EXCERPTED RECORDS —
:::::
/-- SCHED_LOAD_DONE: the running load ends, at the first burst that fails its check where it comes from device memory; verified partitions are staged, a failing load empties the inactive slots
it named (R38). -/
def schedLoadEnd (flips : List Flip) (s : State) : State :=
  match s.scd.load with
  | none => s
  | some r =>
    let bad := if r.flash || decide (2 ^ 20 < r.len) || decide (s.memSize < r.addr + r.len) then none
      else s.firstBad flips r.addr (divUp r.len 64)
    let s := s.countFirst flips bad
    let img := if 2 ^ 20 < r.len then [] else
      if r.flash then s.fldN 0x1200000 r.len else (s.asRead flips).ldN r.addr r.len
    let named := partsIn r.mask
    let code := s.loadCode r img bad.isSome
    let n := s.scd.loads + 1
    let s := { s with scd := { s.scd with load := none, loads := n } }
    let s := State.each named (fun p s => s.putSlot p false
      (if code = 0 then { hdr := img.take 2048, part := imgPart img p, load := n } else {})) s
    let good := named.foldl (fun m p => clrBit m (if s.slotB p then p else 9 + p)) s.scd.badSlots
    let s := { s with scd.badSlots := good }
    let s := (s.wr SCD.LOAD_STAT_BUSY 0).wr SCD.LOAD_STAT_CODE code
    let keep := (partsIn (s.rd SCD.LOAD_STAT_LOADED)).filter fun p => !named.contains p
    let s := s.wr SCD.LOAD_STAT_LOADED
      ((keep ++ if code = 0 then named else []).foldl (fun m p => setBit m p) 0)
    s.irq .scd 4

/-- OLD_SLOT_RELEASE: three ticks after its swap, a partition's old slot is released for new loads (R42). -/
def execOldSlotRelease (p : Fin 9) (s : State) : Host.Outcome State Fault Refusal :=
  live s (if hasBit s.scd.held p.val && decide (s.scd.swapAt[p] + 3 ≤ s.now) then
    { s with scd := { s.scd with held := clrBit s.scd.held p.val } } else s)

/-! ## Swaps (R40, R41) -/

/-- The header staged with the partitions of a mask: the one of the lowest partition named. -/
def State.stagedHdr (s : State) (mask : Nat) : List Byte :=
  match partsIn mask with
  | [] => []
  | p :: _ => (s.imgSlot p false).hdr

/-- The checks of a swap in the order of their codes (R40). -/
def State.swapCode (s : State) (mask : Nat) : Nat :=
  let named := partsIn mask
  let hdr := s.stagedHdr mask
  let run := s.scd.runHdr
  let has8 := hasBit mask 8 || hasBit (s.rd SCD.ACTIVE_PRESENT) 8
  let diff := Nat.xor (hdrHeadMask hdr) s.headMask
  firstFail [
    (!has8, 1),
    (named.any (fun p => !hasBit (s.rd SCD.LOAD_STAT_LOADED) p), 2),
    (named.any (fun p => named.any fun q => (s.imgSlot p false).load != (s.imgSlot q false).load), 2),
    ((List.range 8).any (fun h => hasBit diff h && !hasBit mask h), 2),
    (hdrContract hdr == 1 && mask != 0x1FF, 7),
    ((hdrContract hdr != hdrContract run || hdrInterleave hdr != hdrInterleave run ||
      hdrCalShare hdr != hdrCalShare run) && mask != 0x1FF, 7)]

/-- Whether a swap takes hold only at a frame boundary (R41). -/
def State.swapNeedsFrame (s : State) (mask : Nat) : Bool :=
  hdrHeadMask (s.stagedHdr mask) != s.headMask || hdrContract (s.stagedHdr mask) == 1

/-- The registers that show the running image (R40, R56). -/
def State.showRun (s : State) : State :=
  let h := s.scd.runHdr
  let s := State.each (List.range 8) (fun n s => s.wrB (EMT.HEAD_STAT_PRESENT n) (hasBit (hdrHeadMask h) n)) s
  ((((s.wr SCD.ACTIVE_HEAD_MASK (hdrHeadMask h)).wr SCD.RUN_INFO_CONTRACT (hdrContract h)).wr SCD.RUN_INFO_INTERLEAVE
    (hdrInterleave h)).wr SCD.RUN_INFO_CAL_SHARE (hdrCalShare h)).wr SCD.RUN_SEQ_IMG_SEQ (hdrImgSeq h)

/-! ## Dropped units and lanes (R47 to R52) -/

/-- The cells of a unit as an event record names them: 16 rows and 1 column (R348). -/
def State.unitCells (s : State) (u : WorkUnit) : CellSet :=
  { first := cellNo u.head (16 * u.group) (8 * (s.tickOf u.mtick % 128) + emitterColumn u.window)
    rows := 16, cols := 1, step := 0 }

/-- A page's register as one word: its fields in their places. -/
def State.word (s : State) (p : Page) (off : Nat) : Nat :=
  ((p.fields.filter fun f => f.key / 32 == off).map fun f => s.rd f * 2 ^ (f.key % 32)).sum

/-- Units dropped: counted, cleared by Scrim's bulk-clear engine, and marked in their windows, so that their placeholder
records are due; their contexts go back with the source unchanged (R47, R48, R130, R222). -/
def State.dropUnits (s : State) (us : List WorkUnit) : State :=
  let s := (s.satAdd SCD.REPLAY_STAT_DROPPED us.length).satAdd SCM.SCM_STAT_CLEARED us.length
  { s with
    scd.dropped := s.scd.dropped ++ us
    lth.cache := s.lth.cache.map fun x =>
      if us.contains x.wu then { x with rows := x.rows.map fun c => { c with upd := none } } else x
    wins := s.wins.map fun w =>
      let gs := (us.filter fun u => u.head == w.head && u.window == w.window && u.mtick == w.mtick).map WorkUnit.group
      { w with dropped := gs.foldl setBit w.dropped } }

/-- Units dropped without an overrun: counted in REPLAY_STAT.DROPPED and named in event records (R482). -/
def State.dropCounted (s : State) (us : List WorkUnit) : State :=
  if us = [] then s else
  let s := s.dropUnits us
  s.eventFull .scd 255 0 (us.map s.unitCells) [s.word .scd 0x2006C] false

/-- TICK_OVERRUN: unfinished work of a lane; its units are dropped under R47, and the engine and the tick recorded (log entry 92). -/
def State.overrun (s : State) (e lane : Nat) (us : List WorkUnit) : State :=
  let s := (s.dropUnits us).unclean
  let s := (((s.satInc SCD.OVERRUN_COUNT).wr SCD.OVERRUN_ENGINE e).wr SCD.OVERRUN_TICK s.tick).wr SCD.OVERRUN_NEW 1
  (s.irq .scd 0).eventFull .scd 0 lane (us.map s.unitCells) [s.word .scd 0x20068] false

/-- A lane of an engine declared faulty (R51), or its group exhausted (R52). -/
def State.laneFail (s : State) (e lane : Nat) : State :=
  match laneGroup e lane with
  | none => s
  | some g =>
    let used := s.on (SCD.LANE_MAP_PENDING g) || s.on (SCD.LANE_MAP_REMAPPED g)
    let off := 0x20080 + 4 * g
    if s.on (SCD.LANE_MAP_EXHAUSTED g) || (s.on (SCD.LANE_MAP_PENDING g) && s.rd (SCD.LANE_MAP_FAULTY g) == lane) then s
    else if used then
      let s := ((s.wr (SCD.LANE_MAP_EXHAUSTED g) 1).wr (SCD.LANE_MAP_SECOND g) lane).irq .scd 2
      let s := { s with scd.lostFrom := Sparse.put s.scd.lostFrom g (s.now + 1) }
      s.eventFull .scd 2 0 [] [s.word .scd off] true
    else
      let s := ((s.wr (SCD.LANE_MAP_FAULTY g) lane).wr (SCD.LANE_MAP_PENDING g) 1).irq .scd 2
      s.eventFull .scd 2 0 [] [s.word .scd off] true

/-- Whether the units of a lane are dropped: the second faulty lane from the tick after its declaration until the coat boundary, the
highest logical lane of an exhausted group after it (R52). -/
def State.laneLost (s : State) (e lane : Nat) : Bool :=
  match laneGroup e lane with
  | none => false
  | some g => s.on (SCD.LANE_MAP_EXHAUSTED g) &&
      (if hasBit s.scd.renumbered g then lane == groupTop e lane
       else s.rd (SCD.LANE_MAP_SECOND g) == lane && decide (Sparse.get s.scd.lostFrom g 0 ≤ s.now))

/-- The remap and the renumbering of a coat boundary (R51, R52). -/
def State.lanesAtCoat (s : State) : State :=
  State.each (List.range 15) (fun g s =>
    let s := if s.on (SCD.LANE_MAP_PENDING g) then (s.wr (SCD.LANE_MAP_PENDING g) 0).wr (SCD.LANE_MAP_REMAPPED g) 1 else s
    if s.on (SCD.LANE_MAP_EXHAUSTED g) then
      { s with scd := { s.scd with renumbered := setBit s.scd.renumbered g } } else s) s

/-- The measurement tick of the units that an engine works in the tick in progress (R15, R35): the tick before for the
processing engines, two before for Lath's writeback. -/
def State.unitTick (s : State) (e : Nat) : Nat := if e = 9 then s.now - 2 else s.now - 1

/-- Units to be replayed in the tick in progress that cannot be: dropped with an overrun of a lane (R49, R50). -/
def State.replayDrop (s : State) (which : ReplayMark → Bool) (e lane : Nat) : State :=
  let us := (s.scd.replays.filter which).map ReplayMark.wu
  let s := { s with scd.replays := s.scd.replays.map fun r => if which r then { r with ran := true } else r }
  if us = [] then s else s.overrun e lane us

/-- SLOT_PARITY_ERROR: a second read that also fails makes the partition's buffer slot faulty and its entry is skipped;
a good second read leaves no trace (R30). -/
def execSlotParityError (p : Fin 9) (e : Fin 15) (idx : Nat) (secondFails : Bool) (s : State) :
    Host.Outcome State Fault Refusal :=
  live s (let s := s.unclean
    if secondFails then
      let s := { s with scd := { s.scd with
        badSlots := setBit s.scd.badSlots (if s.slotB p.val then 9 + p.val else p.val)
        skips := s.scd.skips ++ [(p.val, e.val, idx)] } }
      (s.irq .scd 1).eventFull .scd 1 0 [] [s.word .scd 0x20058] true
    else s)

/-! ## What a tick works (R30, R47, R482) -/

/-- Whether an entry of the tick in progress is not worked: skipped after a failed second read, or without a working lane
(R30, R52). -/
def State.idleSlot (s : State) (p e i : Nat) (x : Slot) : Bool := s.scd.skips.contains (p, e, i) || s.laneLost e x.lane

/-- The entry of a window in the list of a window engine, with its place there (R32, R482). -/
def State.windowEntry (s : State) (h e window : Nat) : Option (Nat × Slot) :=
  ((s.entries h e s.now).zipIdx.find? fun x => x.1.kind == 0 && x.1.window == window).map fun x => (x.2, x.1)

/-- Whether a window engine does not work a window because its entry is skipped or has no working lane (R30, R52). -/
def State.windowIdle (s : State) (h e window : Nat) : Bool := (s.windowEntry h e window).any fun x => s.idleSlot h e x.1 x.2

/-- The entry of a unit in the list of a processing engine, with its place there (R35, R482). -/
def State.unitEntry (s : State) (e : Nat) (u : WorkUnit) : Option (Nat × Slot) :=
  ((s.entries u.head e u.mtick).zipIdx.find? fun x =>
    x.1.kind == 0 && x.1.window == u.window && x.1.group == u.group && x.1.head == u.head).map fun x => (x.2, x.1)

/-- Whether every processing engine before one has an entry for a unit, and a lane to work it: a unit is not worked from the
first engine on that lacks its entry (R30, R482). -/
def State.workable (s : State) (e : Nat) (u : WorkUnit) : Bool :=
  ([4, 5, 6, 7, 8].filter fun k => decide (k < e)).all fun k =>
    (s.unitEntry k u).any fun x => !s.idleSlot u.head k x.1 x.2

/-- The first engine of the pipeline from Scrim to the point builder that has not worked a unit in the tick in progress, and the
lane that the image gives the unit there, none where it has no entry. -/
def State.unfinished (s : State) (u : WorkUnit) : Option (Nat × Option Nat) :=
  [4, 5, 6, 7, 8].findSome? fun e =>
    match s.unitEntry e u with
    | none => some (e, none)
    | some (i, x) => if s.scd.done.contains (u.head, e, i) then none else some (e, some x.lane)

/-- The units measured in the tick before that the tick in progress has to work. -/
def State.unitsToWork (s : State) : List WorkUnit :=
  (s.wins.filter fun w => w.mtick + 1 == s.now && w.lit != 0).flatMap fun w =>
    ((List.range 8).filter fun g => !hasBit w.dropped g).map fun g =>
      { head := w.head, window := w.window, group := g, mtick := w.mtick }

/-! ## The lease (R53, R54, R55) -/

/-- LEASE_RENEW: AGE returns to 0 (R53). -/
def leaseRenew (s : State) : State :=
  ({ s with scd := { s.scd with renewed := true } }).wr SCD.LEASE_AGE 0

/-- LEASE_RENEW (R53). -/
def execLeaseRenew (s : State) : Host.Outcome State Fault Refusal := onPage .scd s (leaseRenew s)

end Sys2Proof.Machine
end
:::::
YOUR TASK — Extract the lines of the preceding material that run from the line with "(named.any (fun p => !hasBit" through the line with "their places. -/", inclusive, reproducing them exactly and adding nothing.

ANSWER TO THIS TASK —
    (named.any (fun p => !hasBit (s.rd SCD.LOAD_STAT_LOADED) p), 2),
    (named.any (fun p => named.any fun q => (s.imgSlot p false).load != (s.imgSlot q false).load), 2),
    ((List.range 8).any (fun h => hasBit diff h && !hasBit mask h), 2),
    (hdrContract hdr == 1 && mask != 0x1FF, 7),
    ((hdrContract hdr != hdrContract run || hdrInterleave hdr != hdrInterleave run ||
      hdrCalShare hdr != hdrCalShare run) && mask != 0x1FF, 7)]

/-- Whether a swap takes hold only at a frame boundary (R41). -/
def State.swapNeedsFrame (s : State) (mask : Nat) : Bool :=
  hdrHeadMask (s.stagedHdr mask) != s.headMask || hdrContract (s.stagedHdr mask) == 1

/-- The registers that show the running image (R40, R56). -/
def State.showRun (s : State) : State :=
  let h := s.scd.runHdr
  let s := State.each (List.range 8) (fun n s => s.wrB (EMT.HEAD_STAT_PRESENT n) (hasBit (hdrHeadMask h) n)) s
  ((((s.wr SCD.ACTIVE_HEAD_MASK (hdrHeadMask h)).wr SCD.RUN_INFO_CONTRACT (hdrContract h)).wr SCD.RUN_INFO_INTERLEAVE
    (hdrInterleave h)).wr SCD.RUN_INFO_CAL_SHARE (hdrCalShare h)).wr SCD.RUN_SEQ_IMG_SEQ (hdrImgSeq h)

/-! ## Dropped units and lanes (R47 to R52) -/

/-- The cells of a unit as an event record names them: 16 rows and 1 column (R348). -/
def State.unitCells (s : State) (u : WorkUnit) : CellSet :=
  { first := cellNo u.head (16 * u.group) (8 * (s.tickOf u.mtick % 128) + emitterColumn u.window)
    rows := 16, cols := 1, step := 0 }

/-- A page's register as one word: its fields in their places. -/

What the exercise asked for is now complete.